____ Entries shown

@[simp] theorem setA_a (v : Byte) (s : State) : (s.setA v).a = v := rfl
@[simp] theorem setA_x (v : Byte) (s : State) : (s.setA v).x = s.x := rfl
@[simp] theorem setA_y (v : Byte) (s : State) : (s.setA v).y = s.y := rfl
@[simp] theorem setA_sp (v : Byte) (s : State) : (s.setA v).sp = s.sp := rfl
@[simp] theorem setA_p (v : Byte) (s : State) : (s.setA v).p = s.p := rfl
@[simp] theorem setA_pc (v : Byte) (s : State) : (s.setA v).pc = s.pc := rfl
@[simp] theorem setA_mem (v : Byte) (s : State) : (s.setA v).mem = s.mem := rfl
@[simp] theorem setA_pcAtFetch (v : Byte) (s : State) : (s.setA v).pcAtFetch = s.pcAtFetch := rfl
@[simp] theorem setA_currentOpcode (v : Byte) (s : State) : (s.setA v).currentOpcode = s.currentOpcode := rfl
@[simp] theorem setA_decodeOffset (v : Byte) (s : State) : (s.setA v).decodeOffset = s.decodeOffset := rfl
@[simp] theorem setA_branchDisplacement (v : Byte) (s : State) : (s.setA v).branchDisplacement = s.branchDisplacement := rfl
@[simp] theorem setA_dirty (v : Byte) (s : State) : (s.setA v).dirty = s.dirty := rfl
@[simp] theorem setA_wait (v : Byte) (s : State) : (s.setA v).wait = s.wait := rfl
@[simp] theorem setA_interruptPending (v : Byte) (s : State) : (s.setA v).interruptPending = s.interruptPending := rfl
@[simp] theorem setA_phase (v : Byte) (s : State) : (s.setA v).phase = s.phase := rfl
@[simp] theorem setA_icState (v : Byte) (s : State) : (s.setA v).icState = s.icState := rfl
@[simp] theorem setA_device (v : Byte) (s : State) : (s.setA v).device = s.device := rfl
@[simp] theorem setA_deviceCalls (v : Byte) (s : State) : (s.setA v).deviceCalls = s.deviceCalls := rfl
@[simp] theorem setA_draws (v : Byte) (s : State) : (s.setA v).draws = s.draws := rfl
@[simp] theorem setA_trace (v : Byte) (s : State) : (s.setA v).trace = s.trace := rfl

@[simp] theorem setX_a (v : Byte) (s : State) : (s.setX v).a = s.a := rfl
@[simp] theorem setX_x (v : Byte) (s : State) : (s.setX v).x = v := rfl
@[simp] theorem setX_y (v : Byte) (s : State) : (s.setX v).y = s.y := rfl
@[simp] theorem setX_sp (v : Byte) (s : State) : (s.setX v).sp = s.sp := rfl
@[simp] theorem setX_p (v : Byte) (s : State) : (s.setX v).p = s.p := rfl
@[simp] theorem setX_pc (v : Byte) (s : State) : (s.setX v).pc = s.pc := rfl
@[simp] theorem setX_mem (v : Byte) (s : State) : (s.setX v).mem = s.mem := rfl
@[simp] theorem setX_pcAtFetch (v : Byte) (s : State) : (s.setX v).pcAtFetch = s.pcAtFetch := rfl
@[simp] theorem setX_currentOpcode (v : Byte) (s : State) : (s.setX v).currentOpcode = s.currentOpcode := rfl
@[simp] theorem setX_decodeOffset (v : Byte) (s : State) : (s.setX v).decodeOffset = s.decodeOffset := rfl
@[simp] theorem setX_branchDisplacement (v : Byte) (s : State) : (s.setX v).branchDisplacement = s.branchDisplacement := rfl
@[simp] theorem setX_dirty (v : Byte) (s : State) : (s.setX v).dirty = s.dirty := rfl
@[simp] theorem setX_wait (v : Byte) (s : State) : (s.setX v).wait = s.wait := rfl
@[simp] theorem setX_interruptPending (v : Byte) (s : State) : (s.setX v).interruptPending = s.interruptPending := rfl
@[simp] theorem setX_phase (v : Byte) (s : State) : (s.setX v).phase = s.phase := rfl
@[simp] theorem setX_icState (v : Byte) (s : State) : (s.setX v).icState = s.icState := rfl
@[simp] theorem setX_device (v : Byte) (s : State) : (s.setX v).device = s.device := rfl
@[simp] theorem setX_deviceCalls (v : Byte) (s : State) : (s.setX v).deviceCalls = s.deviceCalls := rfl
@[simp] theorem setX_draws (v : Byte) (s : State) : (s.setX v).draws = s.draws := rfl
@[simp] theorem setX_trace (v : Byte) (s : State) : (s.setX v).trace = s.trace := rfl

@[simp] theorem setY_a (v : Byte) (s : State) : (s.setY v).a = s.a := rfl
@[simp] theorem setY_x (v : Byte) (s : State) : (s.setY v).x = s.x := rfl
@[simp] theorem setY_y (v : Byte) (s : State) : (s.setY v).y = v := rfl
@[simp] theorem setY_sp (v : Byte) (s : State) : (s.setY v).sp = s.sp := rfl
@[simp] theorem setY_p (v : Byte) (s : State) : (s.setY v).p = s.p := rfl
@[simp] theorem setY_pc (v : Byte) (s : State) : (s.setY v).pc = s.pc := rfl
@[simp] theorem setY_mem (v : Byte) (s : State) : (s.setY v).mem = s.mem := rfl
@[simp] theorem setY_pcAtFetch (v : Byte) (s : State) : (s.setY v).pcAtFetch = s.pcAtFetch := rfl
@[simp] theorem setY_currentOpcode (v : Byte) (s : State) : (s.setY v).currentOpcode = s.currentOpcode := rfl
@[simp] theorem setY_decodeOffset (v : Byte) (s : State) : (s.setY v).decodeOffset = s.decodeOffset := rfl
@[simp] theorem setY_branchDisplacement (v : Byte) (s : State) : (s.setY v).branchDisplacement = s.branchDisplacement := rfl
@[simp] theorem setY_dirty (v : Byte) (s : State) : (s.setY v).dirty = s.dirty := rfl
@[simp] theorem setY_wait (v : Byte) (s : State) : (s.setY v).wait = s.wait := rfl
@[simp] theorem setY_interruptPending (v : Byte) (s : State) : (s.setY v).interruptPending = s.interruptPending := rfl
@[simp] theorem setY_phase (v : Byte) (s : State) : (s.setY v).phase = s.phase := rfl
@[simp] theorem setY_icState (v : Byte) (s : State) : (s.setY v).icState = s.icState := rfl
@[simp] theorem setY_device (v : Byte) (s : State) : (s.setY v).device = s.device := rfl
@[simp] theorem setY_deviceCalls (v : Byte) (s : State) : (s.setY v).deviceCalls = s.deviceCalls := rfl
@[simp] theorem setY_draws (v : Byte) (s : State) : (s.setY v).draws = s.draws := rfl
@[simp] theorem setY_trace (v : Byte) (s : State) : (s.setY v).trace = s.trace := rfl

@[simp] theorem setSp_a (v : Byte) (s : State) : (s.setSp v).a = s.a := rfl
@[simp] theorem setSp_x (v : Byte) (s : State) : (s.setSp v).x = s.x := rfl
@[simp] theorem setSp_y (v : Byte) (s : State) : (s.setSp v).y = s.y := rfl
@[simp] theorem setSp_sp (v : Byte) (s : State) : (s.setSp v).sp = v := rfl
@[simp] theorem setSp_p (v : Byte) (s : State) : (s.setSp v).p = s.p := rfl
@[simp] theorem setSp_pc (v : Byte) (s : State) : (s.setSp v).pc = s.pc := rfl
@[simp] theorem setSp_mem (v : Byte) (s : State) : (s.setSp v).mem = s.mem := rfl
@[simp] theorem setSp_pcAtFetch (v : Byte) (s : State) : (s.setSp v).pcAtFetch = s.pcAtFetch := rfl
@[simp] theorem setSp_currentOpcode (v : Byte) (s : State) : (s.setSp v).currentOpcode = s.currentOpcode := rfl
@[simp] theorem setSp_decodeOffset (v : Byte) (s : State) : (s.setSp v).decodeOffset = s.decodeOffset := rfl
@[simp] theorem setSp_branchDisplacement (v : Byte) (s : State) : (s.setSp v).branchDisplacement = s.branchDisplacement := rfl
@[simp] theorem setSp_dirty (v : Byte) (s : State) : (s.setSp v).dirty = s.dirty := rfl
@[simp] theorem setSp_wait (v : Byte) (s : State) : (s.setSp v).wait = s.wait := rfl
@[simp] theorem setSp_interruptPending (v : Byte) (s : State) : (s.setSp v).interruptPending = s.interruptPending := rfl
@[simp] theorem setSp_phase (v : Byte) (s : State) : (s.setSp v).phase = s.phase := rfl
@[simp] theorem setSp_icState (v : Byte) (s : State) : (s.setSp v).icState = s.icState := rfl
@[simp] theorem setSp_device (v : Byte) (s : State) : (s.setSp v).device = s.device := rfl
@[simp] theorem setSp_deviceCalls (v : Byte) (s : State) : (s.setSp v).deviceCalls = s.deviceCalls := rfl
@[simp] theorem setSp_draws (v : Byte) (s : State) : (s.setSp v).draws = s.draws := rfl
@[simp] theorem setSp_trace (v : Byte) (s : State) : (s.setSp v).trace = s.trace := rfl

________
____ Entries shown

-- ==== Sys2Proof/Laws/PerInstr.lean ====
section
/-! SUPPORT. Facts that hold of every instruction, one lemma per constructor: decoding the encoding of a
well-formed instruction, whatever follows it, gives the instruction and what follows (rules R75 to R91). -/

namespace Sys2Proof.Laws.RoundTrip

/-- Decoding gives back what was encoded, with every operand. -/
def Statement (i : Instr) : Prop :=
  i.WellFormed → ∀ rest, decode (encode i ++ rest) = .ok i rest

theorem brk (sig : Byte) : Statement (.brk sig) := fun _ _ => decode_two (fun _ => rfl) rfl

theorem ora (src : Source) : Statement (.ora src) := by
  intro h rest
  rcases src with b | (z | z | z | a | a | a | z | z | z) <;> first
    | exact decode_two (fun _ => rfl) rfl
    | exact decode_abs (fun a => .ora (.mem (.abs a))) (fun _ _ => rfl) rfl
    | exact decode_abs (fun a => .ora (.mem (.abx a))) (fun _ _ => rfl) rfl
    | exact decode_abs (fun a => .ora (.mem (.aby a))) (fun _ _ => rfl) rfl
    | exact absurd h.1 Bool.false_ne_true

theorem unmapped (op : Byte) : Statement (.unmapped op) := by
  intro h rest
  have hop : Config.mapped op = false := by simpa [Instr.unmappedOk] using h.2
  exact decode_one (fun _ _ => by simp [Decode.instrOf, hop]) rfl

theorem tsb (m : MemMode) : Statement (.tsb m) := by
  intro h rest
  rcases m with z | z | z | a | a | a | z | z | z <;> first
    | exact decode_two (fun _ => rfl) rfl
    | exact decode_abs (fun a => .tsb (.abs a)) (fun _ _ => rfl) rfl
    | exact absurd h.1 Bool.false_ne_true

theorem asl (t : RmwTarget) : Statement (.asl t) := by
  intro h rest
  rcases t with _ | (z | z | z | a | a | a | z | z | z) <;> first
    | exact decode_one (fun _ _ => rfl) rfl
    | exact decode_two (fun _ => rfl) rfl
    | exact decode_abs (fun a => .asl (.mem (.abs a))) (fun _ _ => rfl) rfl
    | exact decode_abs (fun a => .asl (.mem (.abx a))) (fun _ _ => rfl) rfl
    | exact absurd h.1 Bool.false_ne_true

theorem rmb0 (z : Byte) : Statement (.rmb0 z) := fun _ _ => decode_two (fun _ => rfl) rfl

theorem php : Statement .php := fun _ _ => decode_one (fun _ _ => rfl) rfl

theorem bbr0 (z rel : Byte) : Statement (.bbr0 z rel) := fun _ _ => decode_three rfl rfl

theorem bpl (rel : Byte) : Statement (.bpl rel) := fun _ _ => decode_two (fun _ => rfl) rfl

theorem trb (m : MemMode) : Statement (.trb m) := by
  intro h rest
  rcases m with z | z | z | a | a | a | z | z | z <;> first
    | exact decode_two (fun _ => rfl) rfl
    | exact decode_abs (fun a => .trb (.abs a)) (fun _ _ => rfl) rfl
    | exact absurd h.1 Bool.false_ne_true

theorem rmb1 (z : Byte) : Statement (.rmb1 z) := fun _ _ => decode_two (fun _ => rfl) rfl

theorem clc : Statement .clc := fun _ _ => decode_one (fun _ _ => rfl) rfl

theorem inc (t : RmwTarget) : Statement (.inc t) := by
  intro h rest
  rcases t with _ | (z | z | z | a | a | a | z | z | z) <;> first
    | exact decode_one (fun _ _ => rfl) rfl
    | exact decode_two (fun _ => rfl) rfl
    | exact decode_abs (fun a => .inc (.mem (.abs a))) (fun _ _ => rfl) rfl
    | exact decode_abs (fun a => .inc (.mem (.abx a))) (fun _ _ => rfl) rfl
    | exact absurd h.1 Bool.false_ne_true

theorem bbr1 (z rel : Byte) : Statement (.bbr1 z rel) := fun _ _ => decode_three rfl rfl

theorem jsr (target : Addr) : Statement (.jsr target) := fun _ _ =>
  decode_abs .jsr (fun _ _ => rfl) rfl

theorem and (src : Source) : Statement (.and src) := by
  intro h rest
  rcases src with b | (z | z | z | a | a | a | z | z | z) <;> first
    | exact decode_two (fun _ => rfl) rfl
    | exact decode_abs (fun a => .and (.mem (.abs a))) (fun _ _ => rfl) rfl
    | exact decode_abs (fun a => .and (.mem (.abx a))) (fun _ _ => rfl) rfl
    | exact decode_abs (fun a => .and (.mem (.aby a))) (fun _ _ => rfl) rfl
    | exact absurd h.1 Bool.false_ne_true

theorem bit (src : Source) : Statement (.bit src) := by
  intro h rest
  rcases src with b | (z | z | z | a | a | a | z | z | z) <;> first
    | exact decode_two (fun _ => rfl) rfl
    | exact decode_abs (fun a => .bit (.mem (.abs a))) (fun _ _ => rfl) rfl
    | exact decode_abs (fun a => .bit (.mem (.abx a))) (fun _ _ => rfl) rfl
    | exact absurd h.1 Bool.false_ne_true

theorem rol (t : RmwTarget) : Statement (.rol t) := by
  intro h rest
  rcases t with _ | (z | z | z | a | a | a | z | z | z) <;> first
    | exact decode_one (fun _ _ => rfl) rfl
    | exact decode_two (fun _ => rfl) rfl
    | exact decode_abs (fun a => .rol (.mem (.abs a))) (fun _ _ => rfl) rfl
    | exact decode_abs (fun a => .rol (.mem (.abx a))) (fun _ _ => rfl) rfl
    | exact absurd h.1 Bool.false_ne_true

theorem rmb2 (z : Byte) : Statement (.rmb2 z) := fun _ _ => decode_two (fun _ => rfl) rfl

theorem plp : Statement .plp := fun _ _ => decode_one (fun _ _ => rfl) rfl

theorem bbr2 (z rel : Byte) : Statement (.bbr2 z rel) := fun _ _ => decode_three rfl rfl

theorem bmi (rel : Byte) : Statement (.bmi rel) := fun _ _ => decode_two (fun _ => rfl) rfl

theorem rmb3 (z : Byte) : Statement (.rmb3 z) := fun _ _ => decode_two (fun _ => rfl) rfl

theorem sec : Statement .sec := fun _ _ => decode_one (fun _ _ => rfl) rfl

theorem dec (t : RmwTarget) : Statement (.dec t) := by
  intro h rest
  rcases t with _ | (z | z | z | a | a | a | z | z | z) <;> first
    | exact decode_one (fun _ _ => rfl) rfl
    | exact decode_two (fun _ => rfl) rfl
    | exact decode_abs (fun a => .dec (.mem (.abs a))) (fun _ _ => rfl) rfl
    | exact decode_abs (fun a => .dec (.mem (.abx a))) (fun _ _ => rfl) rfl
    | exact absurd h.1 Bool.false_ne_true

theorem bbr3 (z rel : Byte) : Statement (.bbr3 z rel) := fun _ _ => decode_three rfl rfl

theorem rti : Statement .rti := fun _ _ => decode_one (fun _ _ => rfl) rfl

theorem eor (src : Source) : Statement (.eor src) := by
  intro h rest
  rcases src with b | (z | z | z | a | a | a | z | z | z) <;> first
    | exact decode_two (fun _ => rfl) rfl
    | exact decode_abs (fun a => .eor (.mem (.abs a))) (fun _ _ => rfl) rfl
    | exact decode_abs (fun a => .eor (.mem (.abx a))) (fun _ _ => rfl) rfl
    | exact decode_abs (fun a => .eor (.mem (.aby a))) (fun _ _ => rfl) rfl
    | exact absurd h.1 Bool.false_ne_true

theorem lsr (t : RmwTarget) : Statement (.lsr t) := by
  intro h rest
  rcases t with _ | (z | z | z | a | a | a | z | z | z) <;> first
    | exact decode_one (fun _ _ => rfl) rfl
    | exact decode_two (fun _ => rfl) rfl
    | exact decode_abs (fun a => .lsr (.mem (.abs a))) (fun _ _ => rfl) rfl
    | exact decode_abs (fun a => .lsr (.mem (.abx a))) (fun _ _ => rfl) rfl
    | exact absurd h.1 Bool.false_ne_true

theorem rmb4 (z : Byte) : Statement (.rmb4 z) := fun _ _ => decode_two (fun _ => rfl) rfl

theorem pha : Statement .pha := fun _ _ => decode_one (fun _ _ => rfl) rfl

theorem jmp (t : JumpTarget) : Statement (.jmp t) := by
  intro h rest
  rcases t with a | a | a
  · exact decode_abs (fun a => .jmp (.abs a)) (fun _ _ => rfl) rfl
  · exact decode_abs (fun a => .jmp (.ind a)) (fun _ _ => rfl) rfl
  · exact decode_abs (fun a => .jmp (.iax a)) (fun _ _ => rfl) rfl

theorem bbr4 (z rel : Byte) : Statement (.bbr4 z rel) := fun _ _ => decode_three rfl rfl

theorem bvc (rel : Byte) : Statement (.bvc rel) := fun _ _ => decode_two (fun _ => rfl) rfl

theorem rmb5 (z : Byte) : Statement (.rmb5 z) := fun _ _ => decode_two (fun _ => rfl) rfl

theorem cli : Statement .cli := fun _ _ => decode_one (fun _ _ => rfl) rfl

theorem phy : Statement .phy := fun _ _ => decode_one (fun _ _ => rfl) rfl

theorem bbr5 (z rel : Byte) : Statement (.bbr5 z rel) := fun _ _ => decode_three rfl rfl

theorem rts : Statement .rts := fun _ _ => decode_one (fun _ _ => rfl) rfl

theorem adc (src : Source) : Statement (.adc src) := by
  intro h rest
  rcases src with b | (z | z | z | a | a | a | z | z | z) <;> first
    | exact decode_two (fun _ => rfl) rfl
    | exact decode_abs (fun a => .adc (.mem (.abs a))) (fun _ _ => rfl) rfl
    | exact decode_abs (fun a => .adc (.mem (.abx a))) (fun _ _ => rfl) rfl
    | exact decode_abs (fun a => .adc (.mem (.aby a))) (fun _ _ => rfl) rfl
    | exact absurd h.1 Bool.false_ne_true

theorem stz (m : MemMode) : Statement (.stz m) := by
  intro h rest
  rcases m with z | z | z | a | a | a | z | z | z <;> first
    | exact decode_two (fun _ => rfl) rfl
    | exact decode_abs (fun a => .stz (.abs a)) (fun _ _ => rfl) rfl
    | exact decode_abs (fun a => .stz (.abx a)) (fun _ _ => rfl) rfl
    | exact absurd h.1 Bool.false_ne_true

________

Exercise details. From the records above, reproduce exactly the lines from the one with "v).a = v := rfl" to the one with "(s.setA v).sp = s.sp := rfl", both included, and no others.

Finished exercise.
@[simp] theorem setA_a (v : Byte) (s : State) : (s.setA v).a = v := rfl
@[simp] theorem setA_x (v : Byte) (s : State) : (s.setA v).x = s.x := rfl
@[simp] theorem setA_y (v : Byte) (s : State) : (s.setA v).y = s.y := rfl
@[simp] theorem setA_sp (v : Byte) (s : State) : (s.setA v).sp = s.sp := rfl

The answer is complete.